*** MATERIAL FOR THIS TASK ***

-- ==== Sys2Proof/Machine/Actions.lean ====
section
/-!
DEFINITION. The action engine (chapter 6): meters and counters (R147-R150), mirrors and the trace ring (R151-R153), and the
stages of a pass (R138) from the decision to the disposition.
-/

namespace Sys2Proof.Machine

/-! ## Meters (R147, R148) -/

def Dev.meterAddr (d : Dev) (m : Nat) : Nat := bits (d.wget Page.actg 0x13) 0 15 * 2 ^ 20 + m * 64

/-- The PTP time in nanoseconds, with seconds cut to 32 bits (R147). -/
def Dev.ptp32 (d : Dev) : Nat := d.tim.sec % 2 ^ 32 * 1000000000 + d.tim.ns

/-- Even parity over words 0-3 and 15 (R147). -/
def meterParityGood (ws : List Nat) : Bool :=
  ((ws.take 4).map ones).sum % 2 == ones (nth ws 15) % 2

/-- One update of a meter (R148): its colour, whether it asks RED_DROP, and its words after it. -/
def meterUpdate (ws : List Nat) (now len inCol : Nat) (aware : Bool) : Nat × List Nat :=
  let pkt := bitAt (nth ws 15) 0
  let last := nth ws 7 * 1000000000 + bits (nth ws 6) 0 30
  let dt := (now + 2 ^ 64 - last) % 2 ^ 64
  let unit := if pkt then 62500000 else 500000
  let tc := min (bits (nth ws 2) 0 24 * 16) (nth ws 4 + nth ws 0 * dt / unit)
  let tp := min (bits (nth ws 3) 0 24 * 16) (nth ws 5 + nth ws 1 * dt / unit)
  let s := (if pkt then 1 else len) * 16
  let c := if (aware ∧ inCol = red) ∨ tp < s then red
    else if (aware ∧ inCol = yellow) ∨ tc < s then yellow else green
  let tc' := if c = green then tc - s else tc
  let tp' := if c = red then tp else tp - s
  (c, ws.take 4 ++ [tc', tp', now % 1000000000, now / 1000000000]
    ++ (List.range 3).map (fun i => (nth ws (8 + i) + b2n (i == c)) % 2 ^ 32) ++ ws.drop 11)

/-- Write words to a table line. -/
def Dev.gsetWords (d : Dev) (a : Nat) (ws : List Nat) : Dev := d.gwrite a (ws.flatMap (toLe 4))

/-- An uncorrectable meter, counter or template line (R148, R164). -/
def Dev.lineUe (d : Dev) : Dev := d.latchFault Page.actg FaultBit.actg_LINE_UE

/-- Whether ACT may work on a pass: handed to it, ACTG accepts, and a good list has every probe's result, none of them to be
repeated (R112, R115). -/
def Dev.actStarted (d : Dev) (p : Packet) : Bool :=
  p.stage == .acting && d.accepts Page.actg
    && (!d.actsGood (ruleActs p.rule)
      || (List.range (probeTables p.rule).length).all (fun n => (p.probes.getD n none).isSome) && p.touched.isEmpty)

/-- The METER words a pass applies. -/
def Dev.passMeters (d : Dev) (p : Packet) : List (Act × Nat) := d.applied p.probes (ruleActs p.rule) Op.meter

/-- METER_UPDATE: the lane applies the pass's next METER word (R148).  An absent meter, or one whose line cannot be read
correctly, returns its in-colour and updates nothing. -/
def Dev.meterStep (d : Dev) (h : Nat) : Dev :=
  let p := d.packet h
  if !d.actStarted p ∨ !d.actsGood (ruleActs p.rule) then d
  else
    match (d.passMeters p)[p.colours.length]? with
    | none => d
    | some (_, x) =>
      let a := d.meterAddr (bits x 0 20)
      let ws := (d.gwords a 16).map (·.toNat)
      let inCol := d.passColour p
      let bad := d.lineUncorrectable a || (bitAt (nth ws 15) 31 && !meterParityGood ws)
      if bad ∨ !bitAt (nth ws 15) 31 then
        (if bad then d.lineUe else d).modPacket h (fun p => { p with colours := p.colours ++ [inCol] })
      else
        let r := meterUpdate ws d.ptp32 p.lenIn inCol (bitAt x 20)
        (d.gsetWords a r.2).modPacket h (fun p => { p with
          colours := p.colours ++ [r.1], redDrop := p.redDrop || (r.1 == red && bitAt (nth ws 15) 1) })

/-- R148. -/
def execMeterUpdate (packet : Nat) (s : State) : Host.Outcome State Fault Refusal := s.become (s.dev.meterStep packet)

/-! ## Counters (R149) -/

def Dev.counterAddr (d : Dev) (c : Nat) : Nat := bits (d.wget Page.actg 0x12) 0 15 * 2 ^ 20 + c * 16

/-- Add one packet and `n` bytes to counter `c`; a line that cannot be read correctly takes no update. -/
def Dev.counterAdd (d : Dev) (c n : Nat) : Dev :=
  let a := d.counterAddr c
  if d.lineUncorrectable a then d.lineUe else (d.gsetNum a 8 (d.gnum a 8 + 1)).gsetNum (a + 8) 8 (d.gnum (a + 8) 8 + n)

/-- COUNTER_UPDATE: the oldest update on its way to a lane lands (R149). -/
def Dev.counterStep (d : Dev) (lane : Nat) : Dev :=
  match d.counterQ.find? (fun e => e.1 % 16 == lane) with
  | none => d
  | some e => { d with counterQ := d.counterQ.erase e }.counterAdd e.1 e.2

/-- R149. -/
def execCounterUpdate (lane : Nat) (s : State) : Host.Outcome State Fault Refusal := s.become (s.dev.counterStep lane)

/-! ## The ACTG operation port (R150) -/

/-- Put result words into OPRES. -/
def Dev.actgResult (d : Dev) (ws : List Nat) : Dev :=
  (ws.zipIdx).foldl (fun (d : Dev) e => d.fset Page.actg (Reg.ACTG_OPRES_DATA.nth 4 e.2) e.1) d

def opIndex (o : PortOp) : Nat := bits o.word 0 21

/-- A counter as four words. -/
def Dev.counterWords (d : Dev) (c : Nat) : List Nat := (d.gwords (d.counterAddr c) 4).map (·.toNat)

/-- R150. -/
def execCntRead (s : State) : Host.Outcome State Fault Refusal :=
  s.become (s.dev.portExec portActg 1 (fun d o => (Code.ok, d.actgResult (d.counterWords (opIndex o)))))

/-- R150: read, then zero, in one lane cycle. -/
def execCntReadClear (s : State) : Host.Outcome State Fault Refusal :=
  s.become (s.dev.portExec portActg 2 (fun d o =>
    (Code.ok, (d.actgResult (d.counterWords (opIndex o))).gsetWords (d.counterAddr (opIndex o)) [0, 0, 0, 0])))

/-- R150. -/
def execCntPreset (s : State) : Host.Outcome State Fault Refusal :=
  s.become (s.dev.portExec portActg 3 (fun d o =>
    (Code.ok, d.gsetWords (d.counterAddr (opIndex o)) ((List.range 4).map (wordAt o.buf)))))

/-- The image of METER_WRITE is in range (R147). -/
def meterImageGood (o : PortOp) : Bool :=
  let w := wordAt o.buf
  decide (opIndex o < 2 ^ 20) && decide (w 0 ≤ w 1) && decide (1 ≤ w 2) && decide (w 2 ≤ w 3) && decide (w 3 < 2 ^ 24)
    && bits (w 15) 2 28 == 0

/-- Words 0-3 and 15 with the parity that hardware keeps (R147). -/
def meterWord15 (ws : List Nat) (w15 : Nat) : Nat :=
  let w := setBits w15 30 1 0
  setBits w 30 1 ((((ws.take 4).map ones).sum + ones w) % 2)

/-- METER_WRITE (R150). -/
def Dev.meterWrite (d : Dev) (o : PortOp) : Nat × Dev :=
  if !meterImageGood o then (Code.malformed, d)
  else
    let ws := (List.range 4).map (wordAt o.buf)
    let image := ws ++ [16 * nth ws 2, 16 * nth ws 3, d.ptp32 % 1000000000, d.ptp32 / 1000000000] ++ List.replicate 7 0
      ++ [meterWord15 ws (wordAt o.buf 15)]
    (Code.ok, d.gsetWords (d.meterAddr (opIndex o)) image)

/-- R150. -/
def execMeterWrite (s : State) : Host.Outcome State Fault Refusal := s.become (s.dev.portExec portActg 4 Dev.meterWrite)

/-- R150. -/
def execMeterRead (s : State) : Host.Outcome State Fault Refusal :=
  s.become (s.dev.portExec portActg 5 (fun d o =>
    if opIndex o < 2 ^ 20 then (Code.ok, d.actgResult ((d.gwords (d.meterAddr (opIndex o)) 16).map (·.toNat)))
    else (Code.malformed, d)))

/-- METER_DISABLE (R150). -/
def Dev.meterDisable (d : Dev) (o : PortOp) : Nat × Dev :=
  if 2 ^ 20 ≤ opIndex o then (Code.malformed, d)
  else
    let a := d.meterAddr (opIndex o)
    let ws := (d.gwords a 16).map (·.toNat)
    (Code.ok, d.gsetWord (a + 60) (meterWord15 ws (setBits (nth ws 15) 31 1 0)))

/-- R150. -/
def execMeterDisable (s : State) : Host.Outcome State Fault Refusal := s.become (s.dev.portExec portActg 6 Dev.meterDisable)

/-! ## Trace ring (R153) -/

/-- SIZE_LOG2 of the trace ring in slots. -/
def Dev.traceSize (d : Dev) : Nat := 2 ^ d.fget Page.actg Reg.ACTG_TRACE_CTL_SIZE_LOG2

/-- The record at the head of the backlog is written while the ring is enabled and not full (R153, R125). -/
def Dev.traceRecord (d : Dev) : Dev :=
  match d.traceQ with
  | [] => d
  | words :: rest =>
    let prod := d.fget Page.actg Reg.ACTG_TRACE_PROD_PROD
    let cons := d.fget Page.actg Reg.ACTG_TRACE_CONS_CONS
    let n := d.traceSize
    if !d.fbit Page.actg Reg.ACTG_TRACE_CTL_ENABLE ∨ (prod + 2 ^ 32 - cons) % 2 ^ 32 = n ∨ !d.hostReady 0 then d
    else
      let phase := if prod / n % 2 = 0 then 2 ^ 31 else 0
      let image := ((nth words 0 + phase) :: words.drop 1).flatMap (toLe 4)
      let d1 := { d with traceQ := rest }.hwrite 0 (d.wget Page.actg 0x10 + prod % n * 192) image {}
      (d1.fset Page.actg Reg.ACTG_TRACE_PROD_PROD (prod + 1)).pulse 212

/-- R153, R154. -/
def execTraceRecordWrite (s : State) : Host.Outcome State Fault Refusal := s.become s.dev.traceRecord

/-- A write of ACTG_TRACE_CONS (R153). -/
def Dev.writeTraceCons (d : Dev) (v : Nat) : Dev :=
  if (d.fget Page.actg Reg.ACTG_TRACE_PROD_PROD + 2 ^ 32 - v) % 2 ^ 32 ≤ d.traceSize then
    d.fset Page.actg Reg.ACTG_TRACE_CONS_CONS v
  else d.accessFault Page.actg

/-- R153. -/
def execTraceConsWrite (req : Requester) (value : Word) (s : State) : Host.Outcome State Fault Refusal :=
  s.become (s.dev.onWrite req (Page.actg + Reg.ACTG_TRACE_CONS_CONS.off) (·.writeTraceCons value.toNat))

/-! ## Copies -/

/-- Whether a copy may go to `dest` (FWD operand form) under the packet's tenant-clear mark (R218). -/
def Dev.clearAllows (d : Dev) (clear : Option Nat) (dest : Nat) : Bool :=
  match clear with
  | none => true
  | some s =>
    let id := bits dest 0 16
    let kind := bits dest 19 2
    if kind = 1 then !d.qManager id && d.qSlice id == s && (d.queue id).state != .free
    else if kind = 2 then bits dest 0 12 == s
    else kind == 3 && d.sesOwnedBy id s

/-- Make a copy whose bytes need `need` new on-die cells of its own; none: the cells are not free, and ACT waits (R160).  A copy that the
tenant-clear mark bars is discarded as CLEAR_DEST (R218). -/
def Dev.makeCopy (d : Dev) (c : Copy) (need : Nat) : Option Dev :=
  if !d.clearAllows (d.packet c.packet).clear c.dest then some (d.sxpDiscard 13)
  else if d.freeDie < need then none
  else
    let r := d.allocCells need
    some (r.2.addCopy { c with own := r.1 })

/-- A packet whose last pass has ended with no copy left ends as dropped for `reason`. -/
def Dev.endEmpty (d : Dev) (h reason : Nat) : Dev :=
  if (d.packet h).copies = 0 ∧ (d.packet h).stage = .leaving then (d.traceWrite h 3 reason).retire h else d

/-- New cells for bytes that differ from the held packet's: a head cell and the growth (R160). -/
def Packet.newCells (p : Packet) (bs : List Byte) : Nat :=
  if bs = p.bytes ∨ bs = p.bytes.take bs.length then 0 else 1 + (cellsOf bs.length - cellsOf p.bytes.length)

*** End of MATERIAL FOR THIS TASK ***

YOUR TASK: Set down, unchanged, only those lines above that fall between the line with "d with counterQ" and the line with "s.become (s.dev.portExec portActg 2", the two end lines included.

THE ANSWER:
  | some e => { d with counterQ := d.counterQ.erase e }.counterAdd e.1 e.2

/-- R149. -/
def execCounterUpdate (lane : Nat) (s : State) : Host.Outcome State Fault Refusal := s.become (s.dev.counterStep lane)

/-! ## The ACTG operation port (R150) -/

/-- Put result words into OPRES. -/
def Dev.actgResult (d : Dev) (ws : List Nat) : Dev :=
  (ws.zipIdx).foldl (fun (d : Dev) e => d.fset Page.actg (Reg.ACTG_OPRES_DATA.nth 4 e.2) e.1) d

def opIndex (o : PortOp) : Nat := bits o.word 0 21

/-- A counter as four words. -/
def Dev.counterWords (d : Dev) (c : Nat) : List Nat := (d.gwords (d.counterAddr c) 4).map (·.toNat)

/-- R150. -/
def execCntRead (s : State) : Host.Outcome State Fault Refusal :=
  s.become (s.dev.portExec portActg 1 (fun d o => (Code.ok, d.actgResult (d.counterWords (opIndex o)))))

/-- R150: read, then zero, in one lane cycle. -/
def execCntReadClear (s : State) : Host.Outcome State Fault Refusal :=
  s.become (s.dev.portExec portActg 2 (fun d o =>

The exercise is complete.